What made this particularly frustrating was that rocWMMA was supposed to be the optimized path. The official llama.cpp ROCm build documentation ↗ recommends enabling -DGGML_HIP_ROCWMMA_FATTN=ON specifically for better FlashAttention performance on RDNA3+ architectures. This recommendation had become a performance trap.

The Fix: Understanding What Went Wrong

Developer randomfoo2 discovered the root causes while digging into ROCm’s matrix multiplication acceleration. The problems were architectural:

First, the decode path was incorrectly using WMMA (Wave Matrix Multiply-Accumulate) operations where simpler VEC/TILE operations would suffice. This forced unnecessary tensor core usage for operations that didn’t benefit from them.

Second, there was an architectural mismatch in how FlashAttention was being tuned for RDNA3. The configuration wasn’t optimized for AMD’s hardware characteristics, particularly around local data share (LDS) usage and block residency.

Most concerningly, the default HIP path lacked a critical safety guard: when predicted TILE splits had no suitable configuration, the system would crash rather than falling back to VEC operations. This explained many of the ROCm backend crashes users reported.

The Numbers: Performance Transformation

The optimized branch delivers staggering improvements, particularly at the context lengths where ROCm previously struggled most:

Llama 3.2 1B Q4_K_M Performance Comparison

Prefill Improvements (higher is better):

Context Depth	Default rocWMMA	Optimized rocWMMA	Improvement
512 tokens	4884 tokens/s	4970 tokens/s	+1.75%
16K tokens	1266 tokens/s	2065 tokens/s	+63.14%
65K tokens	360 tokens/s	706 tokens/s	+96.11%

Decode Improvements (token generation):

Context Depth	Default rocWMMA	Optimized rocWMMA	Improvement
4K tokens	144 tokens/s	173 tokens/s	+20.74%
16K tokens	88 tokens/s	127 tokens/s	+45.11%
65K tokens	27 tokens/s	65 tokens/s	+136.06%

The numbers tell a clear story: what was supposed to be an optimization path was actually making RDNA3 performance substantially worse in realistic use cases.

What Changed Technically

The optimized branch ↗ implements several key fixes:

Adaptive KQ Stride Optimization The FlashAttention implementation now dynamically adjusts KQ stride based on head dimension, using 128 for D<=128 to reduce LDS footprint. This improves memory efficiency without sacrificing compute throughput.

Block Residency Enhancement
Increased HIP occupancy via __launch_bounds__ constraints ensures a minimum of 2 blocks per streaming multiprocessor, better utilizing RDNA3’s compute units.

Intelligent Kernel Selection The system now properly avoids WMMA for decode operations, using HIP’s tuned VEC/TILE selection instead. This prevents the performance cliff that occurred when using tensor cores for operations better suited to traditional compute units.

Crash Prevention Added decode-time safety guards that fall back to VEC operations when predicted TILE splits have no suitable configuration, eliminating many of the random crashes users experienced with the ROCm backend.

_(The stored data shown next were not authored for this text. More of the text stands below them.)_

/-- What a command that may take several messages asks for (15 R433, R434): a request op; BIND, REBIND or TRANSIT with its body and
keep bitmap; another management op by its number. -/
inductive OpenOp where
  | req (op : ReqOp)
  | bind (op : Nat) (b : BindBody) (keep : Word)
  | plain (op : Nat)
  deriving DecidableEq, Repr

/-- A command of which some messages have arrived (15 R433): its header, what it asks with the data so far, and whether its messages
have been interleaved with another kind. -/
structure OpenCmd where
  hdr : CmdHdr
  op  : OpenOp
  bad : Bool
  deriving DecidableEq, Repr

/-- A FETCH taken and not complete (15 R438). -/
structure FetchJob where
  slot    : Nat
  ent     : Nat
  from_   : Nat
  count   : Nat
  release : Bool
  sess    : Nat
  tag     : Word
  deriving DecidableEq, Repr

/-- A write held for the next work boundary (13 R364, R383): a word of a client record, a credit, a write of
RT_GROUPn_CTL that sets or clears VALID, NOADMIT or FROZEN. -/
inductive HeldWrite where
  | client (c word : Nat) (v : Word)
  | credit (c amount : Nat)
  | valid (n : Nat) (b : Bool)
  | noadmit (n : Nat) (b : Bool)
  | frozen (n : Nat) (b : Bool)
  deriving DecidableEq, Repr

/-- A job of a sampling unit (13 R375). -/
structure SuJob where
  first  : Nat
  count  : Nat
  shards : Nat
  k      : Nat
  cand   : Nat
  part   : Nat
  deriving DecidableEq, Repr

/-- A sampling unit (13 R375, R377): its jobs, the one that runs first. -/
structure Su where
  jobs : List SuJob
  deriving DecidableEq, Repr

/-! ### Sequence state (14) -/

/-- The residency of a page (14 R387). -/
inductive Resid where
  | resident | outgoing | stored | incoming | lost
  deriving DecidableEq, Repr

/-- A page that is not FREE (14 R387, R403, R405, R407, R410): QUIET or LIVE, residency, frame, DIRTY, references, pins of
the table, pin of a reel order, beat number of the last table that pinned it, boundaries since it became QUIET. -/
structure Page where
  quiet   : Bool
  res     : Resid
  frame   : Option Nat
  dirty   : Bool
  refs    : Nat
  pins    : Nat
  order   : Bool
  lastUse : Nat
  age     : Nat
  deriving DecidableEq, Repr

/-- Where a reel order stands on a device (14 R411, R413): committed and not started, its operations in progress, failed. -/
inductive OrderSt where
  | waiting | running | failed
  deriving DecidableEq, Repr

/-- A reel order (14 R411): its number, out or in, the page, the frame, whether the data moves, the RDMA operations still
open, where it stands. -/
structure Order where
  seq  : Nat
  out  : Bool
  page : Nat
  frame : Nat
  move : Bool
  openOps : Nat
  st   : OrderSt
  deriving DecidableEq, Repr

/-- The record of a member as the anchor has read it (14 R412). -/
structure AckRec where
  member  : Nat
  done    : Nat
  failSeq : Nat
  failCnt : Nat
  stopped : Bool
  deriving DecidableEq, Repr

/-- What the page engine and its reel engine hold for one partition (14 R385 to R413): pages by ID, page lists by entry,
committed-buffer bits by slab, selections posted in the period, group operations that wait for a table, orders that have
committed, the orders of the anchor not yet complete on all devices, the next order number, the abandoned orders, this
device's DONE, STOPPED, FAIL_SEQ and FAIL_COUNT, the records read, REEL_STOP, the beat number of the table applied, the
slot operations' state before it, the copy list, the entries whose slab is fresh, and the beat number of the view written; the model
group whose books they are, where the partition is its anchor (R396); the list blocks of each entry, in the order in which NEXT links
them, and how many have been taken (R389); the RETRY (false) and ABANDON (true) that wait for a boundary (R419, R420). -/
structure PgPart where
  pages    : List (Nat × Option Page)
  lists    : List (Nat × List Nat)
  kbits    : List (Nat × Bool)
  posts    : List (Nat × Bool × List Nat)
  groupOps : List (Nat × Nat)
  orders   : List Order
  watch    : List Order
  next     : Nat
  aband    : List Nat
  doneN    : Nat
  stopped  : Bool
  failSeq  : Nat
  failCnt  : Nat
  acks     : List AckRec
  stop     : Bool
  table    : Option (BitVec 48)
  before   : Option (List (Nat × Option Page) × List (Nat × List Nat))
  cows     : List (Nat × Nat)
  fresh    : List Nat
  view     : Option (BitVec 48)
  group    : Option Nat
  chains   : List (Nat × List Nat)
  picks    : Nat
  ctl      : List Bool
  deriving DecidableEq, Repr

/-- A batch table of a group (13 R372, R374): the group slot, the beat number, the boundary's TC, the slots, the page
appends, its cells, how many have been sent, the offset at which the table is ready, and whether it has been found late (R371). -/
structure BTable where
  n     : Nat
  group : Nat
  bno   : BitVec 48
  tc    : DWord
  slots : List BSlot
  apps  : List Append
  cells : Nat
  sent  : Nat
  ready : Nat
  late  : Bool
  deriving DecidableEq, Repr

/-- A batch table as its cells arrive at a member (13 R373; 14 R391): the group, the bytes, whether LAST has come. -/
structure BRecv where
  group : Nat
  anchor : Nat
  bytes : List (Nat × List Byte)
  last  : Bool
  deriving DecidableEq, Repr

/-- The request table unit (13). `snapEnts` and `snapClis` are the words as reads return them (R358); `busy` is the TC by which the
RT has served the groups at the boundary that opened the period (R371, R383). -/
structure Rt where
  ents     : List (Nat × Ent)
  clis     : List (Nat × Cli)
  snapEnts : List (Nat × List Word)
  snapClis : List (Nat × List Word)
  held     : List (Origin × HeldWrite)
  qseq     : Vector Nat 16
  tables   : List BTable
  recv     : List BRecv
  drafts   : List DraftSet
  results  : List SlotResult
  fetches  : List FetchJob
  busy     : DWord
  deriving DecidableEq, Repr

/-! ### Digests (12) -/

/-- An entry of the open table (12 R351). -/
structure DgOpen where
  period : Nat
  group  : Nat
  layer  : Nat
  tensor : Nat
  digest : DWord
  posts  : Nat
  deriving DecidableEq, Repr

/-- A digest record (12 R352). -/
structure DgRec where
  digest : DWord
  bno    : BitVec 48
  layer  : Nat
  tensor : Nat
  posts  : Nat
  flags  : Nat
  group  : Nat
  seq    : Word
  deriving DecidableEq, Repr

/-- The digest unit (12 R351 to R353): open entries, incomplete periods, what is known of the last two periods (index,
beat number, attempt), the ring, the next record number. -/
structure Dg where
  table : List DgOpen
  bad   : List Nat
  past  : List (Nat × BitVec 48 × Nat × Bool)
  log   : List (Nat × Option DgRec)
  seq   : Word
  deriving DecidableEq, Repr

/-! ### The host interface (15) -/

/-- A sequenced message the device holds until it is acknowledged (15 R431): its kind, its body, GAP, the entries whose
token records it carries, those of them with END. -/
structure OutMsg where
  seq   : Word
  kind  : Nat
  gap   : Bool
  body  : List Byte
  ents  : List Nat
  ends  : List Nat
  deriving DecidableEq, Repr

/-- A session context (15 R430 to R432, R435; 16 R472): a number of its own, address, port, identifier, world, network of
the last message, sequence numbers, messages unacknowledged and waiting, resends, missed heartbeats, the ring last used,
the stream mask and positions, and of the REGISTER message in progress the operations left and the reply so far (R439). -/
structure Sess where
  uid     : Nat
  src     : List Byte
  port    : Nat
  id      : Word
  secure  : Bool
  ep      : Fin 8
  rx      : Word
  tx      : Word
  unacked : List OutMsg
  waiting : List OutMsg
  resends : Nat
  missed  : Nat
  ring    : Option Nat
  mask    : Nat
  fromEvt : Word
  fromLog : Word
  left    : Nat
  reply   : List Byte
  cmd     : Option OpenCmd
  deriving DecidableEq, Repr

/-- What an RDMA packet of the device is (15 R425). -/
inductive RoceOp where
  | writeFirst | writeMiddle | writeLast | writeOnly | readReq | nak | cnp
  deriving DecidableEq, Repr

/-- A request of a queue pair not yet acknowledged (15 R426): its PSN, how many PSNs it takes, what it is, its data or
length, the partition and order it serves, the address in the store with its remote key, how many of its bytes have come or have
been acknowledged. -/
structure RoceReq where
  psn   : Nat
  span  : Nat
  op    : RoceOp
  data  : List Byte
  va    : DWord
  len   : Nat
  part  : Nat
  order : Nat
  off   : Nat
  rkey  : Word
  deriving DecidableEq, Repr

/-- A queue pair (15 R426, R427): requests unacknowledged, consecutive retries, the TC of the last rate cut and the last
CNP sent. -/
structure Qp where
  reqs  : List RoceReq
  tries : Nat
  cutTc : Option DWord
  cnpTc : Option DWord
  deriving DecidableEq, Repr

/-- What carries a datagram that the device sends (15 R422 to R425, R427, R428): the port, none where no port is up and the frame is
lost; the network whose address is its source, and the tag of that network as VID and PCP; the destination address, the UDP ports,
the ECN code point. -/
structure Egress where
  ep    : Option Nat
  net   : Fin 2
  tag   : Option (Nat × Nat)
  dst   : List Byte
  sport : Nat
  dport : Nat
  ecn   : Nat
  deriving DecidableEq, Repr
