/-- Element j of row r of a slice input, converted on entry (04 R111); poisoned elements enter as 0x7FC0_0000 (R140). -/
def State.slcIn (s : State) (c : Nat) (t : SlcStream) (r j : Nat) : Elt :=
  let e := s.elt c t.fmt (t.addr + r * t.stride) j
  let sc := match t.scl with
    | some a => ((s.readByte c (mxSclAddr t a r j)).toNat, s.bytePoisoned c (mxSclAddr t a r j))
    | none => (0x7F, false)
  if e.poison || sc.2 then ⟨f32nan, true⟩
  else if fmtIsInt t.fmt then ⟨BitVec.ofInt 32 (intVal (fmtBits t.fmt) e.bits.toNat), false⟩
  else
    let v := fmtVal t.fmt e.bits.toNat
    ⟨rne32 (if fmtIsMx t.fmt then mxScaled sc.1 v else v), false⟩

/-- An ACB element as a VE stream sees it: `.c1` selects columns 256 to 511 (04 R110). -/
def Core.acbIn (k : Core) (half : Fin 2) (q : Nat) (c1 : Bool) (r j : Nat) : Elt :=
  let h := k.me.acb[half]
  ⟨h.get h.l512 (q + r) (j + if c1 then 256 else 0), false⟩

/-- Lane j of row r of an input operand (04 R110). -/
def State.vIn (s : State) (c : Nat) (op : VOp) (r j : Nat) : Elt :=
  match op with
  | .none => ⟨0, false⟩
  | .slc t => s.slcIn c t r j
  | .acb half q c1 _ => (s.core c).acbIn half q c1 r j
  | .bc n => (s.core c).lane n j
  | .rs n => (s.core c).lane n r
  | .v n => (s.core c).lane n j
  | .scalar o => ⟨Opnd.latched o, false⟩

/-- Is lane j of row r active (04 R113)? -/
def State.vActive (s : State) (c : Nat) (m : VMask) (r j : Nat) : Bool :=
  match m with
  | .none => true
  | .len o => decide (j < (Opnd.latched o).toNat)
  | .lenRs n => decide (j < ((s.core c).lane n r).bits.toNat)
  | .bm a st => decide ((s.readByte c (a + r * st + j / 8)).toNat / 2 ^ (j % 8) % 2 = 1)
  | .nz n => decide (((s.core c).lane n j).bits ≠ 0)

/-- The slice ranges an input operand reads. -/
def vInRanges (rows : Nat) : VOp → List (Nat × Nat)
  | .slc t => (List.range rows).map (fun r => (t.addr + r * t.stride, vRowBytes t.fmt)) ++
      (match t.scl with
       | some a => [(a, if t.blkCol then rows / 32 * 256 else rows * 8)]
       | none => [])
  | _ => []

/-- The slice ranges a mask reads. -/
def vMaskRanges (rows : Nat) : VMask → List (Nat × Nat)
  | .bm a st => (List.range rows).map fun r => (a + r * st, 32)
  | _ => []

/-- The slice ranges an output operand writes. -/
def vOutRanges (rows : Nat) (o : VOp) : List (Nat × Nat) := vInRanges rows o

/-! ### Results (04 R112, R114, R125 to R127, R135, R140) -/

/-- A result of a lane: its value, and whether the lane is active. -/
structure VOut where
  e   : Elt
  act : Bool
  deriving DecidableEq, Repr

/-- The value a slice output converts: the 32 bits as FP32, or as INT32 for an integer format; a marked value is a NaN
(04 R125, R140). -/
def outVal (f : Fmt) (e : Elt) : FVal :=
  if e.poison then .nan else if fmtIsInt f then fOfInt e.bits.toInt else f32v e.bits

/-- The element index of lane j of row r (04 R115). -/
def eidx (x : VCtx) (r j : Nat) : DWord := x.base + BitVec.ofNat 64 (r * x.erow.toNat + j)

/-- The draw of a stochastic conversion (04 R126): by element index in reproducible mode, else by core, lane and
VE_ROW_COUNT. -/
def srDraw (repro : Bool) (x : VCtx) (c : Nat) (n : BitVec 40) (r j : Nat) : Nat :=
  keyedDraw x.key (if repro then eidx x r j else BitVec.ofNat 64 (c * 2 ^ 48 + j * 2 ^ 40 + n.toNat))

/-- What a slice output stores of one command: element codes by row and lane where written, scale bytes by address, the
events, the digest sum. -/
structure Stored where
  codes : List (Nat × Nat × Nat)
  scls  : List (Nat × Nat)
  ev    : VEvt
  dig   : DWord
  deriving DecidableEq, Repr

/-- Nothing stored. -/
def stored0 : Stored := ⟨[], [], evt0, 0⟩

/-- One element stored: row, lane, code, digest contribution (04 R135). -/
def Stored.elem (t : Stored) (dkey : DWord) (x : VCtx) (r j code : Nat) (ev : VEvt) : Stored :=
  { t with codes := t.codes ++ [(r, j, code)], ev := t.ev.plus ev,
           dig := t.dig + dmix dkey (eidx x r j) (BitVec.ofNat 64 code) }

/-- One scale byte stored, with its digest contribution (04 R135). -/
def Stored.scale (t : Stored) (dkey : DWord) (x : VCtx) (a r j v : Nat) : Stored :=
  { t with scls := t.scls ++ [(a, v)],
           dig := t.dig + dmix dkey (BitVec.ofNat 64 (2 ^ 63) ||| BitVec.ofNat 64 ((eidx x r j).toNat / 32))
             (BitVec.ofNat 64 v) }

/-- A plain (not MX) slice output of a row (04 R114, R125). -/
def storePlain (t : SlcStream) (dkey : DWord) (x : VCtx) (mz : Bool) (draw : Nat → Nat → Nat) (row : Nat → Nat → VOut)
    (acc : Stored) (r : Nat) : Stored :=
  (List.range 256).foldl (fun a j =>
    let v := row r j
    if v.act then
      let k := fmtEncode t.fmt (t.rm.getD .rne) (t.sat.getD false) (draw r j) (outVal t.fmt v.e)
      a.elem dkey x r j k.bits (convEvt k)
    else if mz then a.elem dkey x r j 0 evt0
    else a) acc

/-- One MX block stored: the positions of its 32 elements, first first (04 R114, R127). -/
def storeBlock (t : SlcStream) (dkey : DWord) (x : VCtx) (draw : Nat → Nat → Nat) (row : Nat → Nat → VOut)
    (pos : List (Nat × Nat)) (acc : Stored) : Stored :=
  let vs := pos.map fun p =>
    let v := row p.1 p.2
    if v.act then outVal t.fmt v.e else fzero
  let anyAct := pos.any fun p => (row p.1 p.2).act
  let b := mxEncode t.fmt (t.rm.getD .rne) (pos.map fun p => draw p.1 p.2) vs
  let first := pos.headD (0, 0)
  let acc1 := match t.scl with
    | some a => acc.scale dkey x (mxSclAddr t a first.1 first.2) first.1 first.2 (if anyAct then b.1 else 0)
    | none => acc
  (pos.zip b.2).foldl (fun a p =>
    a.elem dkey x p.1.1 p.1.2 (if anyAct then p.2.bits else 0)
      (if (row p.1.1 p.1.2).act then convEvt p.2 else evt0)) acc1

The Developer Reaction: Progress or Politics?

The community response has been overwhelmingly positive, with developers calling the improvements “game-changing” for affordable local inference hardware. As one commenter noted, “people like you and your PR keep alive local inference for modest wallets and old hardware.”

However, the official response highlights the complexities of open-source maintenance. The ROCm maintainer commented ↗ that they’re working on a more fundamental rewrite of the WMMA kernel system:

“I very much expect a proper MMA implementation to be faster than the WMMA kernel so I don’t want to make any more changes to it until it is removed. If it turns out that the kernel in this PR is still faster at the end I will reconsider.”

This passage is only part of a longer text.